# Kitless Design



## cnirenberg (Mar 16, 2011)

I posted this as a way of showing an excersise in threading a kitless style pen.  The threads are 1/2x20 for the cap section and M10x1 for the nib and postable finial.  I have been playing around wit this for a while, but couldn't figure out how to attach to a PM so here it is.  It takes a G2 refill.  Chuck let me know if you have any questions.


----------



## IPD_Mr (Mar 16, 2011)

Nicely done Cris. Now all you need to do is write an article to go with it.  :biggrin:


----------



## turbowagon (Mar 16, 2011)

Cool!  Looks like great threading practice, too.  Any pics of the finished pen assembled and/or posted?


----------



## TomW (Mar 16, 2011)

I built a similar fountain pen out of clear rod.  How did you get the bore and the threads to clean up so well?  My clear rod is white wherever I machined it.  Said another way, how to polish inside bores and threads?

Tom


----------



## bluwolf (Mar 16, 2011)

Nice job Cris.
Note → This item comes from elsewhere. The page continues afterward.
-- ==== Sys2Proof/Syntax.lean ====
section
/-! DEFINITION. The commands of the part: one constructor per row of the command table. -/

namespace Sys2Proof

open Sys2Proof.Machine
Heaven forbid you should stop by and show it to me in person

Mike


----------



## cnirenberg (Mar 16, 2011)

Joe,
Here is another picture of the pen.  Tom, I used a bunch of lubricant (Pam) when drilling.  If you ever see it close up, the drill got too hot and really messed up the hole in a few spots.  The material is a plexi, and I really didn't polish it any.  You could no problem.  Mike, I am in for a collaboration of those who want to share ideas or tips that work.   I have just followed formats and how to's from other IAP members.


----------



## Dalecamino (Mar 16, 2011)

Thanks for posting Cris.


----------



## cnirenberg (Mar 17, 2011)

Mike,
I know, I know.  Give me a week or so, and I should be good for a saturday morning.  I'll bring the coffee and snacks too.  I still need to bring the cannon over for you to look at.
I sent you an email.





bluwolf said:


> Nice job Cris. Heaven forbid you should stop by and show it to me in person
> 
> Mike


----------



## Rangertrek (Mar 18, 2011)

Thanks for posting the pics.  I am at a loss for threading.  I guess I need to learn.
When do you start work on that basic tutorial?


----------



## cnirenberg (Mar 19, 2011)

Rangertrek said:


> Thanks for posting the pics.  I am at a loss for threading.  I guess I need to learn.
> When do you start work on that basic tutorial?



John,
I'll tell you the truth of the matter.  Look for georges tutorial (Texatdurango) 
on "Another way of making a Pen"  It spells it out very plainly.  The real kicker is figuring out the tolerances when you have an outer thread and an inner thread.  It really helps to draw things out.


----------



## simomatra (Mar 19, 2011)

Thanks for posting Chris looks as if its going well for you


----------